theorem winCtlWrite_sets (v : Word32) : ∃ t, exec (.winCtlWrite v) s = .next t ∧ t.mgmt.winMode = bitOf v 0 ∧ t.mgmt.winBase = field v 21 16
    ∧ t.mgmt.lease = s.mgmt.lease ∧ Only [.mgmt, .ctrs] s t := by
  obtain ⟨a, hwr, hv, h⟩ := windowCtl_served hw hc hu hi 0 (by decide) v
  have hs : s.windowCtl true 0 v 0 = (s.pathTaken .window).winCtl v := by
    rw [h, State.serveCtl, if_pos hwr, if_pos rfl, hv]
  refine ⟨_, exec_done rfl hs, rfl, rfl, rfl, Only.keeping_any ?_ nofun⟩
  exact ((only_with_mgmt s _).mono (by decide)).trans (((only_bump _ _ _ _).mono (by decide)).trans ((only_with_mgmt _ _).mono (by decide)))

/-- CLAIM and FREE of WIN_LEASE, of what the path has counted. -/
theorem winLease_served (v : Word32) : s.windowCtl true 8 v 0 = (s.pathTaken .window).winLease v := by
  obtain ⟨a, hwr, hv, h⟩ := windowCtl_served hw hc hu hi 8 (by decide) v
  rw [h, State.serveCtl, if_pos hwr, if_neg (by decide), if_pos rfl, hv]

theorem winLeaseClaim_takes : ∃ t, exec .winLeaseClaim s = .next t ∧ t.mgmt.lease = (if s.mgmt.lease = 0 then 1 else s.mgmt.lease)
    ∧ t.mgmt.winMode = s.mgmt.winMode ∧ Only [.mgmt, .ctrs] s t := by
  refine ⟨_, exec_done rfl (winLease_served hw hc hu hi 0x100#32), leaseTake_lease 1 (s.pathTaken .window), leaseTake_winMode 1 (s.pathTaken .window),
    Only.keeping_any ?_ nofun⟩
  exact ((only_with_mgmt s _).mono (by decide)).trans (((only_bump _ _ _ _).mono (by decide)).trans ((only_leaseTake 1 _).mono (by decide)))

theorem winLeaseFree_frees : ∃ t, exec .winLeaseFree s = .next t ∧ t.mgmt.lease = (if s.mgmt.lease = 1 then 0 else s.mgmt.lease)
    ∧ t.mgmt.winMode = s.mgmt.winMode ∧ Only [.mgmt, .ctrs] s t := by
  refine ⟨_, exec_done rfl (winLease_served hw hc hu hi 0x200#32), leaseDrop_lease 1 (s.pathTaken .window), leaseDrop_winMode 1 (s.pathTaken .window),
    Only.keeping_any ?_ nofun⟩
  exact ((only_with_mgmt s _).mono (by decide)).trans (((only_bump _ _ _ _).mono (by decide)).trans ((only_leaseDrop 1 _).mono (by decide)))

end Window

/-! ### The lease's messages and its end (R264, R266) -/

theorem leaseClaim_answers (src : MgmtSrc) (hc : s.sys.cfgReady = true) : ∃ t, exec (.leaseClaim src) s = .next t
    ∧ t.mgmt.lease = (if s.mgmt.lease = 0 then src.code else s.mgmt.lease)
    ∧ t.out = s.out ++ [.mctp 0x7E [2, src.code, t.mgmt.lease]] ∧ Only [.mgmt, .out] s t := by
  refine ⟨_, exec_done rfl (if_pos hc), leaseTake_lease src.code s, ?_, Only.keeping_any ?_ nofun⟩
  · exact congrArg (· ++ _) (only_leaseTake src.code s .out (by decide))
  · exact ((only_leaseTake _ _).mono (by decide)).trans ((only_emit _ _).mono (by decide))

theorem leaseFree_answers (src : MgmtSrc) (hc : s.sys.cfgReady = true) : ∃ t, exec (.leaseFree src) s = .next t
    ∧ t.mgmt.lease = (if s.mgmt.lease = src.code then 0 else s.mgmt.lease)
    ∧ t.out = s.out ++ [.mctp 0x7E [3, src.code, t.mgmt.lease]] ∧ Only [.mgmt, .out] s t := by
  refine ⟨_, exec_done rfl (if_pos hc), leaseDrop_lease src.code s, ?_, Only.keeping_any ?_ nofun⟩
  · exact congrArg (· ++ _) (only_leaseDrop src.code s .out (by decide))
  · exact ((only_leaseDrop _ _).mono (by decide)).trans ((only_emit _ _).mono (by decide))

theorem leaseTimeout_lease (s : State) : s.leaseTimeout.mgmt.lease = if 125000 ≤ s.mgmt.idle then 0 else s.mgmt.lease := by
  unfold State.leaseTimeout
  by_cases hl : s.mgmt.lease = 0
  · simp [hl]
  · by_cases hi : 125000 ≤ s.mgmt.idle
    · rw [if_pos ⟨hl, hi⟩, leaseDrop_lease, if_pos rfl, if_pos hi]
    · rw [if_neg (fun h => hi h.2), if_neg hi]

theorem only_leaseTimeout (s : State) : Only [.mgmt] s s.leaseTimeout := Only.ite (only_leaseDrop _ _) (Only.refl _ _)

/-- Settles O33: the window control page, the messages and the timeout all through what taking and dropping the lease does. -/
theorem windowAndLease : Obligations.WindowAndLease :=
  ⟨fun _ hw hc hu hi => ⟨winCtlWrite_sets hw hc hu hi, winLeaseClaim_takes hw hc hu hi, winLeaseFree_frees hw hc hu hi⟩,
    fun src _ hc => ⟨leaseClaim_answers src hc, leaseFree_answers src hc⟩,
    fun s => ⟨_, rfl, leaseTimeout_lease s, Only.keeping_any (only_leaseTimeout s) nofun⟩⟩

▬▬▬▬▬▬▬▬▬▬

Retype, exactly and in full, the lines above from the one containing "src.code then 0 else s.mgmt.lease)" through the one containing "(only_leaseDrop src.code s .out (by decide))".

### Response area
    ∧ t.mgmt.lease = (if s.mgmt.lease = src.code then 0 else s.mgmt.lease)
    ∧ t.out = s.out ++ [.mctp 0x7E [3, src.code, t.mgmt.lease]] ∧ Only [.mgmt, .out] s t := by
  refine ⟨_, exec_done rfl (if_pos hc), leaseDrop_lease src.code s, ?_, Only.keeping_any ?_ nofun⟩
  · exact congrArg (· ++ _) (only_leaseDrop src.code s .out (by decide))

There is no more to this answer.